> _TASK BRIEF_
From the first line of the entries below to the line with "1 and 2). -/", give each line again exactly.

> _DATASET EXCERPTS_
-- ==== Sys2Proof/Machine/Lcs.lean ====
section
/-! DEFINITION. The life-cycle (R177, R518 to R522): checking a life-cycle message, burning its bits, and completing a transition. -/

namespace Sys2Proof.Machine

open Sys2Proof

/-! ### A transition -/

/-- The OTP bits of a transition by OP: 1 CLAIM, 2 RELEASE, 3 SCRAP, 4 SEAL (R518, R519). -/
def burnOp (o : Otp) (op : Nat) : Otp :=
  match op with
  | 1 => { o with own := linsert o.round o.own }
  | 2 => { o with round := o.round + 1 }
  | 3 => { o with scrapped := true }
  | 4 => { o with sealed_ := true }
  | _ => o

/-- A transition is recorded and its bits are burned (R521 steps 1 and 2). -/
def lcsBurn (s : State) (op : Nat) (ctr : Option (Nat × Nat)) (anchor : List (Nat × KeyRec)) : State :=
  let s := { s with otp := burnOp s.otp op }
  { s with lcs := some { op := op, target := lcode s, ctr := ctr, anchor := anchor, burned := true } }

/-- An anchor key installed under the new root, with ORIGIN 2 and AUTH 0. -/
def putAnchor (s : State) (k : Nat) (r : KeyRec) : State :=
  let x := vslot s k
  setVslot s k { gen := min 16383 (x.gen + 1), key := some { r with origin := 2, auth := 0 }, bad := false, copyB := !x.copyB }

/-- What the vault erases and does in a transition (R177). -/
def vaultTransition (s : State) (op : Nat) : State :=
  if op = 4 then mintIdentity (vaultErase s 0)
  else
    let s := vaultErase s 2
    if op = 3 then setVlt s { s.vlt with helper := s.vlt.helper.map fun h => { h with regionS := false } } else s

/-- Steps 3 to 5 of R521: the vault's actions, the further erases of R519, the anchor that a CLAIM carries, the authority's counter,
the completion mark and event 144. -/
def lcsComplete (s : State) (r : LcsRec) : State :=
  let s := vaultTransition s r.op
  let s := if r.op = 2 || r.op = 3 then eraseRegion s 7 else s
  let s := r.anchor.foldl (fun s kr => putAnchor s kr.1 kr.2) s
  let s := match r.ctr with | some (k, v) => ctrSetNow s k v | none => s
  raise { s with lcs := none } 4 0

/-! ### The message (R520, R521) -/

/-- Check 1: length, MAGIC, VERSION, reserved fields and codes. -/
def lcsForm (m : Bytes) : Bool :=
  m.length == 3469 && decide (m.take 4 = [0x4A#8, 0x51#8, 0x4C#8, 0x43#8]) && mfld m 4 1 == 1 && decide (mfld m 5 1 ≤ 1) &&
    decide (1 ≤ mfld m 6 1) && decide (mfld m 6 1 ≤ 4) && mfld m 7 1 == 0 && ((m.drop 30).take 34).all (· == 0#8)

/-- Check 4: OP and AUTH permitted from the state (R519). -/
def lcsAllowed (code op auth : Nat) : Bool :=
  match op, auth with
  | 4, 0 => code == 1
  | 1, 1 => code == 2 || code == 4
  | 2, 1 => code == 3
  | 3, 1 => code == 3
  | 3, 0 => code == 2 || code == 4
  | _, _ => false

/-- Checks 6 and 7: the signatures over the header. -/
def lcsSigs (m : Bytes) (anchor : Bytes × Bytes) : Bool × Bool :=
  ((match ecPoint p384 anchor.1 with
    | some pt => ecdsaVerify p384 pt (sha384 (m.take 64)) ((m.drop 64).take 96)
    | none => false),
   dsaVerify (dsaParam 1) anchor.2 [] (m.take 64) (m.drop 160))

/-- The checks of R521 in their order: the status and the REASON, 0 where a message passes. -/
def lcsCheck (s : State) (m : Bytes) : State × Nat × Nat :=
  let op := mfld m 6 1
  let auth := mfld m 5 1
  if !lcsForm m then (s, stBADPROF, 1)
  else if (m.drop 8).take 16 ≠ serial then (s, stNOTOWN, 2)
  else if mfld m 28 1 ≠ lcode s || mfld m 29 1 ≠ s.otp.round then (s, stPROT, 3)
  else if !lcsAllowed (lcode s) op auth then (s, stPROT, 4)
  else match anchorOf s auth with
    | none => (s, stKEY, 5)
    | some a =>
      let (ec, pq) := lcsSigs m a
      if !ec then (s, stAUTH, 6)
      else if !pq then (s, stAUTH, 7)
      else if mfld m 24 4 ≤ ctrValue s auth then (s, stREPLAY, 8)
      else
        let (s, g) := nvGate s true
        if g = stPROT then (s, g, 9)
        else if g ≠ stOK then (s, g, 10)
        else if op = 2 && 15 ≤ s.otp.round then (s, stEXHAUST, 11)
        else (s, stOK, 0)

/-- The anchor that a CLAIM carries: the keys of slots 2 and 3. -/
def claimAnchor (s : State) (op : Nat) : List (Nat × KeyRec) :=
  if op = 1 then [2, 3].filterMap fun k => (slotKey s k).map fun r => (k, r) else []

/-- A life-cycle message: refused with its REASON and event 145, or its transition begins. -/
def lcsMessage (s : State) (m : Bytes) : State × Nat :=
  let (s, st, reason) := lcsCheck s m
  if st = stOK then (lcsBurn s (mfld m 6 1) (some (mfld m 5 1, mfld m 24 4)) (claimAnchor s (mfld m 6 1)), stOK)
  else (raise (wr s Reg.LCS_REJECT (word reason)) 4 1, st)

/-- The end of an LCS command. -/
def lcsEnd (s : State) (st : Nat) : State := wr s Reg.LCS_CMDSTAT (word ((if st = stBUSY then chargeMs s else 0) * 0x100 + st))

/-- An LCS command: discarded while BUSY (R541). -/
def lcsCmd (s : State) (i : Initiator) (k : State → State) : State :=
  guardW s i Reg.LCS_CMD fun s => if bit (rd s Reg.LCS_CMDSTAT) 31 then noteErr s i 4 0x84 4 true else k s

/-- LCS_CMD with OP TRANSITION: the message's range is checked first (R578); a transition that begins stays BUSY until the restart. -/
def transition (s : State) : State :=
  let a := (rd s Reg.LCS_BUF).toNat
  let n := fld (rd s Reg.LCS_LEN) 15 0
  if n ≠ 0 && !rangeSram a n then lcsEnd s stDOMAIN
  else if s.lcs.isSome then lcsEnd s stBUSY
  else match unitRead s 0 a n with
    | (s, .inl st) => lcsEnd s st
    | (s, .inr m) =>
      let (s, st) := lcsMessage s m
      if st = stOK then wr s Reg.LCS_CMDSTAT 0x80000000#32 else lcsEnd s st

/-- TRANSITION (R521). -/
def doLcsTransition (i : Initiator) (s : State) : State := lcsCmd s i transition

/-- LIFECYCLE_RESTART: steps 3 to 6 of R521. -/
def doLifecycleRestart (s : State) : State :=
  match s.lcs with
  | some r => if r.burned && !s.pmu.window && awake s then start (lcsComplete s r) 0x0A false else s
  | none => s

/-! ### The commands -/

/-- TRANSITION (R521). -/
def execLcsTransition (i : Initiator) (s : State) : Host.Outcome State Fault Refusal := finish s (doLcsTransition i s)

/-- LIFECYCLE_RESTART (R521). -/
def execLifecycleRestart (s : State) : Host.Outcome State Fault Refusal := finish s (doLifecycleRestart s)

end Sys2Proof.Machine
end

> _SOLUTION TO THIS PROBLEM_
-- ==== Sys2Proof/Machine/Lcs.lean ====
section
/-! DEFINITION. The life-cycle (R177, R518 to R522): checking a life-cycle message, burning its bits, and completing a transition. -/

namespace Sys2Proof.Machine

open Sys2Proof

/-! ### A transition -/

/-- The OTP bits of a transition by OP: 1 CLAIM, 2 RELEASE, 3 SCRAP, 4 SEAL (R518, R519). -/
def burnOp (o : Otp) (op : Nat) : Otp :=
  match op with
  | 1 => { o with own := linsert o.round o.own }
  | 2 => { o with round := o.round + 1 }
  | 3 => { o with scrapped := true }
  | 4 => { o with sealed_ := true }
  | _ => o

/-- A transition is recorded and its bits are burned (R521 steps 1 and 2). -/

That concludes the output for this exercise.